> TASK BRIEF:
The reply should be one number: how many lines of the data below contain "outputs".

/---

-- ==== Sys2Proof/Config.lean ====
section
/-! DEFINITION. What is fixed for this hardware by name, and the free values: what the spec leaves unspecified.
A free value has no body, so nothing can be proved of it and a claim holds whatever it is. -/

namespace Sys2Proof.Config

/-- The identity string this spec gives the block (R1). -/
def identity : String := "DES-FIPS46-3-CORE/DESChatClient-v7"

/-- The number of rounds, and of round keys (R5, R232). -/
def numRounds : Nat := 16

/-- ECODE of no error (R40). -/
def ecodeNone : Nibble := 0

/-- ECODE of ILLEGAL_CMD (R40, R304). -/
def ecodeIllegalCmd : Nibble := 1

/-- ECODE of NO_KEY (R40, R305). -/
def ecodeNoKey : Nibble := 2

/-- What RK holds after the `n`-th Reset event of a run, which may depend on what it held before: unspecified
(R43, R330; B1). Free value, log entry 3. -/
opaque rkAfterReset : Nat → Schedule → Schedule

/-- RND after the `n`-th Reset event: unspecified (R45, R330; B2). Free value, log entry 3. -/
opaque rndAfterReset : Nat → BitVec 5

/-- WL after the `n`-th Reset event: unspecified (R45, R330; B2). Free value, log entry 3. -/
opaque wlAfterReset : Nat → HalfBlock32

/-- WR after the `n`-th Reset event: unspecified (R45, R330; B2). Free value, log entry 3. -/
opaque wrAfterReset : Nat → HalfBlock32

/-- WC after the `n`-th Reset event: unspecified (R45, R330; B2). Free value, log entry 3. -/
opaque wcAfterReset : Nat → Half28

/-- WD after the `n`-th Reset event: unspecified (R45, R330; B2). Free value, log entry 3. -/
opaque wdAfterReset : Nat → Half28

/-- RKS after the `n`-th Reset event: unspecified (R45, R330; B2). Free value, log entry 3. -/
opaque rksAfterReset : Nat → Schedule → Schedule

end Sys2Proof.Config
end

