-- ==== Sys2Proof/Machine/State.lean ====
section
/-! DEFINITION. The state of the engine and of the world around it, and the state after reset (rules R30 to R45,
R330, R331). Plain data only. -/

namespace Sys2Proof.Machine

/-- STATUS, field by field (R35 to R41). Bits 63:9 are no field: they read as 0 and are never written (R42). -/
structure Status where
  /-- Bit 0: an accepted operation has not completed (R36). -/
  busy : Bool
  /-- Bit 1: RK holds a complete schedule (R37). -/
  kv : Bool
  /-- Bit 2: the last accepted operation completed (R38). -/
  done : Bool
  /-- Bit 3: the last accepted CMD write was rejected (R39). -/
  err : Bool
  /-- Bits 7:4: the code of that rejection (R40). -/
  ecode : Nibble
  /-- Bit 8: a CMD write arrived while BUSY = 1 (R41). -/
  ovr : Bool
  deriving DecidableEq, Repr

/-- The operation in flight, with its operand snapshot (R44). -/
inductive Pend where
  | none
  | ks (k : MasterKey64)
  | blk (dir : Dir) (b : Block64)
  deriving DecidableEq, Repr

/-- The architectural state, exactly R30. CMD holds no state (R34). -/
structure Arch where
  /-- KEY (R31). -/
  key : MasterKey64
  /-- DIN (R32). -/
  din : Block64
  /-- DOUT (R33). -/
  dout : Block64
  /-- STATUS (R35). -/
  status : Status
  /-- The round-key store RK[1..16] (R43). -/
  rk : Schedule
  /-- PEND (R44). -/
  pend : Pend
  deriving DecidableEq, Repr

/-- The working registers of the reference sequencer (R45, R238): not architectural. -/
structure Work where
  /-- RND: phase and round counter. -/
  rnd : BitVec 5
  /-- WL: left half. -/
  wl : HalfBlock32
  /-- WR: right half. -/
  wr : HalfBlock32
  /-- WC: key half C. -/
  wc : Half28
  /-- WD: key half D. -/
  wd : Half28
  /-- RKS[1..16]: the shadow schedule. -/
  rks : Schedule
  deriving DecidableEq, Repr

/-- The datapath's operand inputs and result outputs (R133, R162, R191, R194, R203, R206 to R208). Not
architectural; that they are latched is the model's own (log entry 7). -/
structure Datapath where
  /-- Multiplexer input X (R133). -/
  x : Block64
  /-- Multiplexer output Y (R133). -/
  y : Block64
  /-- ROTL28 operand (R162). -/
  h : Half28
  /-- ROTL28 result (R162). -/
  hRot : Half28
  /-- XOR48 operand: the expansion (R190, R191). DESIGN CHOICE: no event writes it (log entry 19). -/
  e : RoundKey48
  /-- Round key: operand of XOR48, FFUNC and ROUND (R191, R206, R208). -/
  k : RoundKey48
  /-- XOR48 result, the S-layer's operand (R191, R192). -/
  mix : RoundKey48
  /-- The S-layer's eight 4-bit output lanes (R106, R203). -/
  sOut : HalfBlock32
  /-- Operand L (R207, R208). -/
  l : HalfBlock32
  /-- Operand R (R206, R208). -/
  r : HalfBlock32
  /-- FFUNC result, XOR32's second operand (R206, R207). -/
  f : HalfBlock32
  /-- XOR32 result (R207). -/
  lf : HalfBlock32
  /-- ROUND result L' (R208). -/
  lNext : HalfBlock32
  /-- ROUND result R' (R208). -/
  rNext : HalfBlock32
  deriving DecidableEq, Repr

/-- The whole state: the engine (architectural, working registers, datapath) and its inputs and outputs as data. -/
structure State where
  /-- The architectural state (R30). -/
  arch : Arch
  /-- The reference sequencer's working registers (R45). -/
  work : Work
  /-- The datapath's inputs and outputs (log entry 7). -/
  dp : Datapath
  /-- What the Host has still to do, in its program order (R268; log entry 4). -/
  host : List HostItem
  /-- Which events come next in the total order (R78; log entry 5). -/
  sched : List Turn
  /-- The values host reads returned, newest first (R100, R108; log entry 10). -/
  returned : List Block64
  /-- How many Reset events the run has had: indexes the free values of log entry 3. -/
  resets : Nat
  deriving DecidableEq, Repr

/-- Why the machine stops with a fault. -/
inductive Fault where
  /-- The instance was built from a permutation table with an entry outside 1..Win (R131, R302, R272). Raised by the
  admission check `powerOn`, before anything runs; `step` never raises it: the hardware has no run-time check for it.
  Safe: such an instance is no instance of the spec. -/
  | malformedTable
  deriving DecidableEq, Repr

/-- Why a word has no meaning. -/
inductive Refusal where
  /-- An instruction of the opcode table that has no meaning in this model yet. Raised by `exec` only. Safe. -/
  | notModelled (mnemonic : String)
  /-- The datapath was driven with a reserved micro-operation select word (R105, B5: refuse). Raised by `step` on a
  micro-operation turn. No host transaction and no cycle of the sequencer can raise it (R272). Safe. -/
  | reservedSelect (u : Select8)
  deriving DecidableEq, Repr

/-- The outcome of a step or of a meaning. -/
abbrev Result := Host.Outcome State Fault Refusal

/-- Every STATUS field after reset (R35 to R41, R330). -/
def Status.reset : Status :=
  { busy := false, kv := false, done := false, err := false, ecode := Config.ecodeNone, ovr := false }

/-- A store of sixteen zero entries: the value the model names for RK and RKS at reset, where the spec gives none
(log entries 1 and 2). -/
def zeroSchedule : Schedule := Vector.replicate 16 0

/-- The architectural state after reset (R330, R331), for given contents of RK, which reset leaves unspecified. -/
def Arch.reset (rk : Schedule) : Arch :=
  { key := 0x0000000000000000, din := 0x0000000000000000, dout := 0x0000000000000000, status := Status.reset,
    rk := rk, pend := .none }

/-- The working registers' value at reset: DESIGN CHOICE (log entry 2). -/
def Work.reset : Work :=
  { rnd := 0, wl := 0, wr := 0, wc := 0, wd := 0, rks := zeroSchedule }

/-- The datapath latches' value at reset: DESIGN CHOICE (log entry 7). -/
def Datapath.reset : Datapath :=
  { x := 0, y := 0, h := 0, hRot := 0, e := 0, k := 0, mix := 0, sOut := 0, l := 0, r := 0, f := 0, lf := 0,
    lNext := 0, rNext := 0 }

/-- The machine right after reset, with no host program and no event scheduled (R330, R331; log entries 1, 2, 4, 7). -/
def State.reset : State :=
  { arch := Arch.reset zeroSchedule, work := Work.reset, dp := Datapath.reset, host := [], sched := [],
    returned := [], resets := 0 }

end Sys2Proof.Machine
end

\---

> RESULT OF THE TASK:
3